What to do: In the entries, find all lines that hold the word "wanted" and copy them.

Start of Records shown

/-- Under the states and deadlines its rule names, each command of the time chapter's engines does this. JOURNAL_COPY moves the copy
pointer on by one entry. SYNC_RECEIVE before the receipt deadline, for an instance whose view is not driven by it, takes the ingress
as the last Sync, clears SYNC_TIMEOUT and counts it. SYNC_RELAY sends the relayed Sync and counts it; FOLLOW_UP_RELAY sends
its Follow_Up and forgets it. SYNC_ORIGINATE of a grandmaster that is due takes the next sequence number. GPTP_SYNC_TIMEOUT sets
SYNC_TIMEOUT and drops the relays. PDELAY_REQUEST records the egress; PDELAY_RESPONSE within the threshold makes the port
asCapable; PDELAY_REQ_RECEIVED answers with the receipt and the egress stamp. CTM_ENQUEUE of a due message moves to the next one. -/
def Obligations.TimeEngines : Prop :=
  (∀ (s : State) (t : Nat), s.runs? = true → s.time.wait ≠ 0 → s.flag pTIME Fd.TIME_CFG_JNL_COPY = true → s.enabled pTRN = true →
    Completes (.journalCopy t) s fun u =>
      u.fld pTIME Fd.TIME_JNL_COPY_NEXT = (s.fld pTIME Fd.TIME_JNL_COPY_NEXT + 1) % 1024) ∧
  (∀ (s : State) (t domain port i : Nat) (m : SyncMsg), s.runs? = true → port < 24 → s.gptpOf domain port = some i →
    s.flag pTIME (vFld Fd.TIME_VIEW_CFG_SOURCE (i + 1)) = false →
    (∀ D, s.syncDeadline i = some D → m.ingress / 65536 ≤ D) → s.giF i Fd.GPTP_INST_STATE_SYNC_TIMEOUT = 0 →
    Completes (.syncReceive t domain port m) s fun u =>
      (u.ginst i).last = some m.ingress ∧ u.giF i Fd.GPTP_INST_STATE_SYNC_TIMEOUT = 0 ∧
      u.count pGPTP (Cn.GPTP_SYNC_RX + 8 * i) = (s.count pGPTP (Cn.GPTP_SYNC_RX + 8 * i) + 1) % 2 ^ 64) ∧
  (∀ (s : State) (t i port : Nat) (r : Relay), s.runs? = true → s.gActive i = true →
    (s.ginst i).relays.find? (fun r => r.port = port && r.egress.isNone) = some r →
    Completes (.syncRelay t i port) s fun u =>
      u.out = s.out ++ [.sent "gptp sync" [i, port, r.seq]] ∧
      u.count pGPTP (Cn.GPTP_SYNC_TX + 8 * i) = (s.count pGPTP (Cn.GPTP_SYNC_TX + 8 * i) + 1) % 2 ^ 64 ∧
      (∃ x ∈ (u.ginst i).relays, x.egress = some (s.advance t).frc) ∧ RegsKept s u [] ∧ TablesKept s u ∧ BytesKept s u) ∧
  (∀ (s : State) (t i port : Nat) (r : Relay), s.runs? = true → s.gActive i = true →
    (s.ginst i).relays.find? (fun r => r.port = port && r.egress.isSome) = some r →
    Completes (.followUpRelay t i port) s fun u =>
      (∃ x, u.out = s.out ++ [.sent "gptp follow_up" ([i, port, r.seq, r.origin] ++ x)]) ∧ r ∉ (u.ginst i).relays ∧
      RegsKept s u [] ∧ TablesKept s u ∧ CountsKept s u ∧ BytesKept s u) ∧
  (∀ (s : State) (t i : Nat), s.runs? = true → s.gActive i = true → s.giF i Fd.GPTP_INST_CFG_GM ≠ 0 →
    (∀ l, (s.ginst i).lastOrig = some l → l + s.syncInterval i ≤ (s.advance t).now) →
    Completes (.syncOriginate t i) s fun u =>
      (u.ginst i).seq = ((s.ginst i).seq + 1) % 65536 ∧ (u.ginst i).lastOrig = some (s.advance t).now ∧
      (u.ginst i).relays.map (·.port) = s.masterPorts i ∧ RegsKept s u [] ∧ TablesKept s u ∧ BytesKept s u) ∧
  (∀ (s : State) (t i D : Nat), s.runs? = true → s.gActive i = true → s.giF i Fd.GPTP_INST_STATE_SYNC_TIMEOUT = 0 →
    s.syncDeadline i = some D → D + 4000 ≤ (s.advance t).now →
    Completes (.gptpSyncTimeout t i) s fun u =>
      u.giF i Fd.GPTP_INST_STATE_SYNC_TIMEOUT = 1 ∧ (u.ginst i).relays = []) ∧
  (∀ (s : State) (t port : Nat), s.runs? = true → s.pdOn port = true → (s.pdPort port).req = none →
    Completes (.pdelayRequest t port) s fun u =>
      (u.pdPort port).req = some (s.advance t).frc ∧ u.out = s.out ++ [.sent "gptp pdelay_req" [port]] ∧
      RegsKept s u [] ∧ TablesKept s u ∧ CountsKept s u ∧ BytesKept s u) ∧
  (∀ (s : State) (t port t1 : Nat) (r : PdelayResp), s.runs? = true → s.pdOn port = true → (s.pdPort port).req = some t1 →
    (s.pdPort port).prev = none → s.gpF port En.GPORT_NRR = 0 →
    Int.fdiv ((r.t4 : Int) - t1 - ((r.t3 : Int) - r.t2)) 2 ≤ s.gpF port En.GPORT_DELAY_THRESH * 65536 →
    Completes (.pdelayResponse t port (some r)) s fun u =>
      u.gpF port En.GPORT_AS_CAPABLE = 1 ∧ (u.pdPort port).req = none ∧ (u.pdPort port).lost = 0 ∧
      (u.pdPort port).prev = some (r.t3, r.t4) ∧ RegsKept s u [] ∧ CountsKept s u ∧ BytesKept s u) ∧
  (∀ (s : State) (t port seq ingress : Nat), s.runs? = true → s.pdOn port = true →
    Completes (.pdelayReqReceived t port seq ingress) s fun u =>
      u.out = s.out ++ [.sent "gptp pdelay_resp" [port, seq, ingress],
        .sent "gptp pdelay_resp_follow_up" [port, seq, (s.advance t).frc]] ∧
      RegsKept s u [] ∧ TablesKept s u ∧ CountsKept s u ∧ BytesKept s u) ∧
  (∀ (s : State) (t m : Nat), s.runs? = true → m < 4 → s.flag pTIME (ctmFld Fd.TIME_CTM_CFG_ENABLE m) = true →
    (s.ctm m).f0 + (s.ctm m).k * (s.rd pTIME (Reg.TIME_CTM_PERIOD + 0x10 * m) * 1000) ≤ (s.advance t).now →
    s.rtqRefuses (s.fld pTIME (ctmFld Fd.TIME_CTM_CFG_CHANNEL m)) = false →
    s.flag pTIME (ctmFld Fd.TIME_CTM_STATUS_PENDING m) = false →
    s.canMode (s.fld pTIME (ctmFld Fd.TIME_CTM_CFG_CHANNEL m)) ≠ 3 →
    Completes (.ctmEnqueue t m) s fun u =>
      (u.ctm m).k = (s.ctm m).k + 1 ∧ u.flag pTIME (ctmFld Fd.TIME_CTM_STATUS_PENDING m) = true ∧
      (u.ctm m).prevOk = false)
/-! ### The CAN controllers -/

/-- On a channel below 24. CANC_MODE_REQ by an accepted write from STOP, with the timing and object checks passing and no keep-alive
hold, stores the request and starts INTEGRATING; INTEGRATION_DONE of a channel that is not frozen enters the wanted mode;
MODE_CHANGE_AT_IDLE with a changed request, no frame in flight, no freeze and no Comma enters the wanted mode (wanted modes other
than ARD, whose entry starts a search). RECOVER in BUS_OFF starts RECOVERING; BUS_ON ends it with both counters 0 and the channel
error-active. ARD_DWELL_EXPIRY after the dwell moves to the next usable candidate; ARD_LOCK after MATCH frames loads the candidate's
timing, sets LOCKED and integrates again. -/
def Obligations.CanModeChanges : Prop :=
  (∀ (s : State) (t d n v : Nat), n < 24 → s.takes d (pCANC n * 4096 + Reg.CANC_MODE) v → s.canMode n = 0 →
    v % 16 ≠ 0 → v % 16 ≤ 6 → v / 4096 % 2 = 0 → s.flag (pCANC n) Fd.CANC_MODE_NM_HELD = false → s.canReqCheck n = none →
    Completes (.cancModeReq t d n v) s fun u =>
      u.canMode n = 8 ∧ u.fld (pCANC n) Fd.CANC_MODE_REQ = v % 16 ∧ RegsKept s u [pCANC n * 4096 + Reg.CANC_MODE] ∧
      TablesKept s u ∧ CountsKept s u ∧ BytesKept s u ∧ QueuesKept s u) ∧
  (∀ (s : State) (t d n v : Nat), n < 24 → s.takes d (pCANC n * 4096 + Reg.CANC_MODE) (v ||| 4096) → s.canMode n = 9 → v % 16 ≤ 6 →
    Completes (.recover t d n v) s fun u =>
      u.canMode n = 10 ∧ u.fld (pCANC n) Fd.CANC_ERR_STATE = 3 ∧ u.fld (pCANC n) Fd.CANC_MODE_REQ = v % 16 ∧
      RegsKept s u [pCANC n * 4096 + Reg.CANC_MODE, pCANC n * 4096 + Reg.CANC_ERR] ∧
      TablesKept s u ∧ CountsKept s u ∧ BytesKept s u ∧ QueuesKept s u) ∧
  (∀ (s : State) (t n : Nat), n < 24 → s.canClocked n = true → s.canMode n = 8 → s.frozen (pCANC n) = false → s.canWants n ≠ 6 →
    Completes (.integrationDone t n) s fun u =>
      u.canMode n = s.canWants n ∧ RegsKept s u [pCANC n * 4096 + Reg.CANC_MODE] ∧
      TablesKept s u ∧ CountsKept s u ∧ BytesKept s u ∧ QueuesKept s u) ∧
  (∀ (s : State) (t n : Nat), n < 24 → s.canClocked n = true → canOnBus (s.canMode n) = true → s.canMode n ≠ 8 →
    (s.can n).attempt = none → (s.can n).comma = false → s.frozen (pCANC n) = false → s.canWants n ≠ s.canMode n →
    s.canWants n ≠ 6 →
    Completes (.modeChangeAtIdle t n) s fun u =>
      u.canMode n = s.canWants n ∧ RegsKept s u [pCANC n * 4096 + Reg.CANC_MODE] ∧
      TablesKept s u ∧ CountsKept s u ∧ BytesKept s u ∧ QueuesKept s u) ∧
  (∀ (s : State) (t n : Nat), n < 24 → s.canClocked n = true → s.canMode n = 10 → s.canWants n ≠ 6 →
    Completes (.busOn t n) s fun u =>
      u.canMode n = s.canWants n ∧ u.fld (pCANC n) Fd.CANC_ERR_TEC = 0 ∧ u.fld (pCANC n) Fd.CANC_ERR_REC = 0 ∧
      u.fld (pCANC n) Fd.CANC_ERR_STATE = 0 ∧ TablesKept s u ∧ BytesKept s u) ∧
  (∀ (s : State) (t n k : Nat), n < 24 → s.canClocked n = true → s.canMode n = 6 →
    (s.can n).ardFrom + s.fld (pCANC n) Fd.CANC_ARD_CFG_DWELL_MS * 1000000 ≤ (s.advance t).now →
    (List.range 8).find? (fun k => s.fld (pCANC n) Fd.CANC_ARD_STATUS_INDEX + 1 ≤ k &&
      (k ≤ s.fld (pCANC n) Fd.CANC_ARD_CFG_LAST && s.ardOk n k)) = some k →
    Completes (.ardDwellExpiry t n) s fun u =>
      u.fld (pCANC n) Fd.CANC_ARD_STATUS_INDEX = k ∧ u.canMode n = 6 ∧ (u.can n).ardMatch = 0 ∧
      (u.can n).ardFrom = (s.advance t).now ∧ RegsKept s u [pCANC n * 4096 + Reg.CANC_ARD_STATUS] ∧
      TablesKept s u ∧ CountsKept s u ∧ BytesKept s u ∧ QueuesKept s u) ∧
  (∀ (s : State) (t n : Nat), n < 24 → s.canClocked n = true → s.canMode n = 6 →
    s.fld (pCANC n) Fd.CANC_ARD_CFG_MATCH ≤ (s.can n).ardMatch →
    Completes (.ardLock t n) s fun u =>
      let e := s.ent (pCANC n) 4 0 (s.fld (pCANC n) Fd.CANC_ARD_STATUS_INDEX)
      u.canMode n = 8 ∧ u.flag (pCANC n) Fd.CANC_ARD_STATUS_LOCKED = true ∧ u.rd (pCANC n) Reg.CANC_NBTIM = bitsOf e 1 32 ∧
      u.rd (pCANC n) Reg.CANC_DBTIM = bitsOf e 33 32 ∧ TablesKept s u ∧ BytesKept s u)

End of Records shown

Output for this exercise:
hold, stores the request and starts INTEGRATING; INTEGRATION_DONE of a channel that is not frozen enters the wanted mode;
MODE_CHANGE_AT_IDLE with a changed request, no frame in flight, no freeze and no Comma enters the wanted mode (wanted modes other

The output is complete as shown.